History: New Tank Commander .45ACP. Fired 25 rounds to see how it runs. All is perfect. Decided to put in an Ed Brown bobtail, which went great. Decided to install a beavertail, and chose an STI, and I used and Ed Brown .250” radius jig. All went well, and now time to reblue after fitting both parts. Blued all parts except for: sear, disconnector, sear spring, grip bushings. Reassemble and test fire results in hammer follow, with the half-cock catching the hammer. Hammer follow does NOT occur dry, only when firing live rounds.

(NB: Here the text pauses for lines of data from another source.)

-- ==== Sys2Proof/Laws/Float.lean ====
section
/-! SUPPORT. Laws/Float.lean: the word of an output port is the binary32 nearest to the real number, whatever expression
stands for it (30_encoding.md R148): rounding computed on rationals is rounding in the real numbers. -/

namespace Sys2Proof

/-- The comparison `binaryExp` makes. -/
theorem zpow_le_div_iff (e : Int) (a : Nat) {b : Nat} (hb : 0 < b) :
    (2 : ℝ) ^ e ≤ (a : ℝ) / (b : ℝ) ↔
      (match e with
       | .ofNat k => decide (Nat.pow 2 k * b ≤ a)
       | .negSucc k => decide (b ≤ a * Nat.pow 2 (k + 1))) = true := by
  have hb' : (0 : ℝ) < b := by exact_mod_cast hb
  rw [le_div_iff₀ hb']
  cases e with
  | ofNat k =>
    simp only [decide_eq_true_eq, natPow_eq, Int.ofNat_eq_natCast, zpow_natCast]
    exact_mod_cast Iff.rfl
  | negSucc k =>
    simp only [decide_eq_true_eq, natPow_eq]
    rw [zpow_negSucc, inv_mul_le_iff₀ (by positivity), mul_comm]
    exact_mod_cast Iff.rfl

/-- `binaryExp` is the binary exponent. -/
theorem binaryExp_eq {a b : Nat} (ha : 0 < a) (hb : 0 < b) : binaryExp a b = Int.log 2 ((a : ℝ) / (b : ℝ)) := by
  have ha' : (0 : ℝ) < a := by exact_mod_cast ha
  have hb' : (0 : ℝ) < b := by exact_mod_cast hb
  have hr : (0 : ℝ) < (a : ℝ) / (b : ℝ) := div_pos ha' hb'
  have h2 : ((2 : Nat) : ℝ) = 2 := by norm_num
  have hlo : ∀ n : Nat, 0 < n → (2 : ℝ) ^ (n.log2 : Int) ≤ n := by
    intro n hn
    rw [zpow_natCast]
    exact_mod_cast Nat.log2_self_le hn.ne'
  have hhi : ∀ n : Nat, (n : ℝ) < (2 : ℝ) ^ ((n.log2 : Int) + 1) := by
    intro n
    rw [show ((n.log2 : Int) + 1) = ((n.log2 + 1 : Nat) : Int) by push_cast; rfl, zpow_natCast]
    exact_mod_cast Nat.lt_log2_self
  have hbelow := zpow_le_div_iff ((a.log2 : Int) - (b.log2 : Int)) a hb
  have hup : (a : ℝ) / (b : ℝ) < (2 : ℝ) ^ ((a.log2 : Int) - (b.log2 : Int) + 1) := by
    rw [div_lt_iff₀ hb', show (a.log2 : Int) - (b.log2 : Int) + 1 = ((a.log2 : Int) + 1) - (b.log2 : Int) by ring,
      zpow_sub₀ (by norm_num), div_mul_eq_mul_div, lt_div_iff₀ (by positivity)]
    exact mul_lt_mul (hhi a) (hlo b hb) (by positivity) (by positivity)
  have hdn : (2 : ℝ) ^ ((a.log2 : Int) - (b.log2 : Int) - 1) ≤ (a : ℝ) / (b : ℝ) := by
    rw [le_div_iff₀ hb', show (a.log2 : Int) - (b.log2 : Int) - 1 = (a.log2 : Int) - ((b.log2 : Int) + 1) by ring,
      zpow_sub₀ (by norm_num), div_mul_eq_mul_div, div_le_iff₀ (by positivity)]
    exact mul_le_mul (hlo a ha) (hhi b).le (by positivity) (by positivity)
  have l1 : ∀ x : Int, (2 : ℝ) ^ x ≤ (a : ℝ) / (b : ℝ) ↔ x ≤ Int.log 2 ((a : ℝ) / (b : ℝ)) := by
    intro x
    rw [← Int.zpow_le_iff_le_log (by norm_num) hr, h2]
  have l2 : (a : ℝ) / (b : ℝ) < (2 : ℝ) ^ ((a.log2 : Int) - (b.log2 : Int) + 1) ↔
      Int.log 2 ((a : ℝ) / (b : ℝ)) < (a.log2 : Int) - (b.log2 : Int) + 1 := by
    rw [← not_le, l1, not_le]
  rw [l1] at hdn
  rw [l2] at hup
  have he : binaryExp a b = if (match (a.log2 : Int) - (b.log2 : Int) with
      | .ofNat k => decide (Nat.pow 2 k * b ≤ a)
      | .negSucc k => decide (b ≤ a * Nat.pow 2 (k + 1))) = true then (a.log2 : Int) - (b.log2 : Int)
      else (a.log2 : Int) - (b.log2 : Int) - 1 := rfl
  simp only [← hbelow, l1] at he
  rw [he]
  split_ifs <;> omega

/-- A natural rounds to itself. -/
@[simp] theorem roundEvenReal_natCast (n : Nat) : roundEvenReal (n : ℝ) = n := by simp [roundEvenReal]

/-- Rounding to the nearest natural: within a half, and even where two naturals are as near. -/
theorem roundEvenReal_spec {y : ℝ} (hy : 0 ≤ y) :
    |(roundEvenReal y : ℝ) - y| ≤ 1 / 2 ∧ (|(roundEvenReal y : ℝ) - y| = 1 / 2 → roundEvenReal y % 2 = 0) := by
  have hf : (⌊y⌋₊ : ℝ) = y - Int.fract y := by
    rw [← Int.self_sub_floor y, ← natCast_floor_eq_intCast_floor hy]; ring
  have h1 := Int.fract_nonneg y
  have h2 := Int.fract_lt_one y
  unfold roundEvenReal
  split
  · next h =>
    have h3 : (1 : ℝ) / 2 ≤ Int.fract y := by rcases h with h | ⟨h, -⟩ <;> linarith
    have e : ((⌊y⌋₊ + 1 : ℕ) : ℝ) - y = 1 - Int.fract y := by push_cast; rw [hf]; ring
    rw [e, abs_of_pos (by linarith)]
    refine ⟨by linarith, fun ht => ?_⟩
    rcases h with h | ⟨-, h⟩
    · linarith
    · omega
  · next h =>
    rw [not_or] at h
    have e : (⌊y⌋₊ : ℝ) - y = - Int.fract y := by rw [hf]; ring
    rw [e, abs_neg, abs_of_nonneg h1]
    refine ⟨not_lt.mp h.1, fun ht => ?_⟩
    have := h.2
    simp [ht] at this
    omega

/-- Rounding a quotient of naturals is rounding the real quotient. -/
theorem roundEven_eq (a : Nat) {b : Nat} (hb : 0 < b) : roundEven a b = roundEvenReal ((a : ℝ) / (b : ℝ)) := by
  have hb' : (0 : ℝ) < b := by exact_mod_cast hb
  have hf : ⌊(a : ℝ) / (b : ℝ)⌋₊ = a / b := Nat.floor_div_eq_div a b
  have hr : Int.fract ((a : ℝ) / (b : ℝ)) = ((a % b : Nat) : ℝ) / (b : ℝ) := by
    rw [Int.fract_div_natCast_eq_div_natCast_mod]
  have h1 : (1 / 2 : ℝ) < ((a % b : Nat) : ℝ) / (b : ℝ) ↔ b < 2 * (a % b) := by
    rw [div_lt_div_iff₀ (by norm_num) hb', one_mul, mul_comm]
    exact_mod_cast Iff.rfl
  have h2 : ((a % b : Nat) : ℝ) / (b : ℝ) = 1 / 2 ↔ 2 * (a % b) = b := by
    rw [div_eq_div_iff hb'.ne' (by norm_num), one_mul, mul_comm]
    exact_mod_cast Iff.rfl
  simp only [roundEven, roundEvenReal, hf, hr, h1, h2]

theorem f32Bits_eq {a b : Nat} (ha : 0 < a) (hb : 0 < b) : f32Bits a b = f32BitsReal ((a : ℝ) / (b : ℝ)) := by
  simp only [f32Bits, f32BitsReal, binaryExp_eq ha hb]
  generalize max (Int.log 2 ((a : ℝ) / (b : ℝ))) (-126) = e
  congr 2
  split
  · next k hk =>
    rw [roundEven_eq _ (Nat.mul_pos (by rw [natPow_eq]; positivity) hb), hk, natPow_eq, Int.ofNat_eq_natCast, zpow_natCast]
    push_cast
    rw [div_div, mul_comm (b : ℝ)]
  · next k hk =>
    rw [roundEven_eq _ hb, hk, natPow_eq, zpow_negSucc, div_inv_eq_mul]
    push_cast
    rw [div_mul_eq_mul_div]

/-- Rounding a rational is rounding the real number it is. -/
theorem f32OfRat_eq (q : Rat) : f32OfRat q = f32OfReal (q : ℝ) := by
  have hd : 0 < q.den := q.den_pos
  unfold f32OfRat f32OfReal
  by_cases h0 : q = 0
  · simp [h0]
  · have hn : 0 < q.num.natAbs := Int.natAbs_pos.mpr (Rat.num_ne_zero.mpr h0)
    have habs : ((q.num.natAbs : ℝ) / (q.den : ℝ)) = |(q : ℝ)| := by
      rw [Nat.cast_natAbs, Int.cast_abs, ← Nat.abs_cast q.den, ← abs_div, ← Rat.cast_def]
    have h0' : ¬ (q : ℝ) = 0 := by exact_mod_cast h0
    rw [if_neg h0, if_neg h0', f32Bits_eq hn hd, habs]
    by_cases hneg : q < 0
    · have hr : (q : ℝ) < 0 := by exact_mod_cast hneg
      rw [if_pos hneg, if_pos hr, abs_of_neg hr]
    · have hr : ¬ (q : ℝ) < 0 := by exact_mod_cast hneg
      rw [if_neg hneg, if_neg hr, abs_of_nonneg (not_lt.mp hr)]

/-- R148: the word of a port is the nearest of the real number, ties to even. -/
theorem f32Word_eq (x : RNum) : f32Word x = f32OfReal x.toReal := by
  unfold f32Word
  split
  · exact f32OfRat_eq _
  · exact (nearestWord x).2

end Sys2Proof
end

Next: Inspected hammer hook which equals .024” which is standard. Inspected factory sear, which had a primary edge, but no secondary edge. Used a magnifying fixture to inspect and then another to stone the edges to correct. Hammer follow when firing remains a problem. Got a new fancy hammer and sear from a 1911 expert I know. Hammer follow remains. Tried increasing sear spring tension, which was not help. Stoned left side of the sear leg of the sear spring to make sure it is not hitting the frame. Cleaned gun again. Tried the original hammer/sear, thinking stoning the spring may have helped, this resulted in the gun doubling. THANKFULLY, I had loaded only two rounds. Reinstalled new hammer/sear, and hammer follow remains.

So, this really stinks. When you blue it is temp driven not time driven and you cook until the salts reach 300 degrees. Is Turkish metal garbage, and 300 degrees will change dimensions so much to bring this about? Quality parts, correct fitting, and neither of the new parts should have any effect on ignition.

Ideas?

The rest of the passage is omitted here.